Fri Jul 14 03:40:06 EDT 2017

On Fri, Jul 14, 2017 at 4:30 PM, Marko Rauhamaa <marko at pacujo.net> wrote:
> Unicode was supposed to get us out of the 8-bit locale hole. Now it
> seems the Unicode hole is far deeper and we haven't reached the bottom
> of it yet. I wonder if the hole even has a bottom.
>
> We now have:
>
>  - an encoding: a sequence a bytes
>
>  - a string: a sequence of integers (code points)
>
>  - "a snippet of text": a sequence of characters

Before Unicode, we had exactly the same thing, only with more encodings.

> Assuming "a sequence of characters" is the final word, and Python wants
> to be involved in that business, one must question the usefulness of
> strings, which are neither here nor there.
>
> When people use Unicode, they are expecting to be able to deal in real
> characters. I would expect:
>
>    len(text)               to give me the length in characters
>    text[-1]                to evaluate to the last character
>    re.match("a.c", text)   to match a character between a and c
>
> So the question is, should we have a third type for text. Or should the
> semantics of strings be changed to be based on characters?
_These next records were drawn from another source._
-- ==== Sys2Proof/Laws/Frame1.lean ====
section
/-!
SUPPORT. What each operation may change, and that it keeps what every operation keeps (part 1).
-/

set_option Elab.async false

namespace Sys2Proof.Machine

open Sys2Proof

variable {l : List Part} {z : State}

theorem State.setPort_fr {s : State} {p : Nat} {x : Port} (hz : Fr l z s) (hl : [.ports] ⊆ l) :
    Fr l z (State.setPort s p x) := by
  unfold State.setPort
  refine Fr.upd ?_ (c13 := .inl (hl (by decide)))
  with_reducible assumption

theorem State.setQueue_fr {s : State} {n : Nat} {q : Queue} (hz : Fr l z s) (hl : [.hst] ⊆ l) :
    Fr l z (State.setQueue s n q) := by
  unfold State.setQueue
  refine Fr.upd ?_ (c23 := .inl (hl (by decide)))
  with_reducible assumption

theorem State.abortQueue_fr {s : State} {n : Nat} (hz : Fr l z s) (hl : [.ports, .hst] ⊆ l) :
    Fr l z (State.abortQueue s n) := by
  unfold State.abortQueue
  extract_lets +onlyGivenNames q0; clear_value q0
  extract_lets +onlyGivenNames q2; refine Fr.cut (a := q2) ?_ (fun _ => ?_)
  rotate_left; clear_value q2; rotate_right; unfold q2
  refine Fr.foldl ?_ ?_
  with_reducible assumption
  intro x10_0 x10_1 x10_2
  refine Fr.ite ?_ ?_
  with_reducible apply State.setPort_fr
  with_reducible assumption
  exact List.Subset.trans (by decide) hl
  with_reducible assumption
  with_reducible apply State.setQueue_fr
  with_reducible assumption
  exact List.Subset.trans (by decide) hl

theorem State.adoptCount_fr {s : State} {n : Nat} (hz : Fr l z s) (hl : [.pair] ⊆ l) :
    Fr l z (State.adoptCount s n) := by
  unfold State.adoptCount
  refine Fr.upd ?_ (c27 := .inl (hl (by decide)))
  with_reducible assumption

theorem State.oncePer_fr {s : State} {kind : Nat} {inst : Nat} {f : State → State} (hz : Fr l z s)
    (hf : ∀ x0, Fr l z x0 → Fr l z (f x0)) (hl : [.once] ⊆ l) :
    Fr l z (State.oncePer s kind inst f) := by
  unfold State.oncePer
  refine Fr.ite ?_ ?_
  with_reducible assumption
  with_reducible apply hf
  refine Fr.upd ?_ (c5 := .inl (hl (by decide)))
  with_reducible assumption

theorem State.wr_fr {s : State} {a : Nat} {v : Word} (hz : Fr l z s) (hl : [.regs] ⊆ l) :
    Fr l z (State.wr s a v) := by
  unfold State.wr
  refine Fr.upd ?_ (c3 := .inl (hl (by decide)))
  with_reducible assumption

theorem State.count_fr {s : State} {a : Nat} (hz : Fr l z s) (hl : [.regs] ⊆ l) :
    Fr l z (State.count s a) := by
  unfold State.count
  with_reducible apply State.wr_fr
  with_reducible assumption
  exact hl

theorem State.deliver_fr {s : State} {src : Nat} (hz : Fr l z s) (hl : [.regs, .evt] ⊆ l) :
    Fr l z (State.deliver s src) := by
  unfold State.deliver
  refine Fr.ite ?_ ?_
  refine Fr.ite ?_ ?_
  with_reducible assumption
  refine Fr.upd ?_ (c10 := .inl (hl (by decide)))
  with_reducible assumption
  refine Fr.ite ?_ ?_
  extract_lets +onlyGivenNames q6; clear_value q6
  extract_lets +onlyGivenNames q8; clear_value q8
  with_reducible apply State.wr_fr
  with_reducible assumption
  exact List.Subset.trans (by decide) hl
  with_reducible assumption

theorem State.setEvent_fr {s : State} {src : Nat} (hz : Fr l z s) (hl : [.regs, .evt] ⊆ l) :
    Fr l z (State.setEvent s src) := by
  unfold State.setEvent
  split
  with_reducible assumption
  refine Fr.ite ?_ ?_
  with_reducible assumption
  extract_lets +onlyGivenNames q4; refine Fr.cut (a := q4) ?_ (fun _ => ?_)
  rotate_left; clear_value q4; rotate_right; unfold q4
  with_reducible apply State.wr_fr
  with_reducible assumption
  exact List.Subset.trans (by decide) hl
  refine Fr.ite ?_ ?_
  with_reducible apply State.deliver_fr
  with_reducible assumption
  exact hl
  with_reducible assumption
What is the length of a string? How often do you actually care about
the number of grapheme clusters - and not, for example, about the
pixel width? (To columnate text, for instance, you need to know about
its width in pixels or millimeters, not the number of characters in
the line.) And if you're going to group code points together because
some of them are combining characters, would you also group them
together because there's a zero-width joiner in the middle? The answer
will sometimes be "yes of course" and sometimes "of course not". These
kinds of linguistic considerations shouldn't be codified into the core
of the language.

IMO the Python str type is adequate as a core data type. What we may
need, though, is additional utility functions, eg:

* unicodedata.grapheme_clusters(str) - split str into a sequence of
grapheme clusters
* pango.get_text_extents(str) - measure the pixel dimensions of a line of text
* platform.punish_user() - issue a platform-dependent response (such
as an electric shock, a whack with a 2x4, or a dropped anvil) on
someone who has just misunderstood Unicode again
* socket.punish_user() - as above, but to the user at the opposite end
of a socket

ChrisA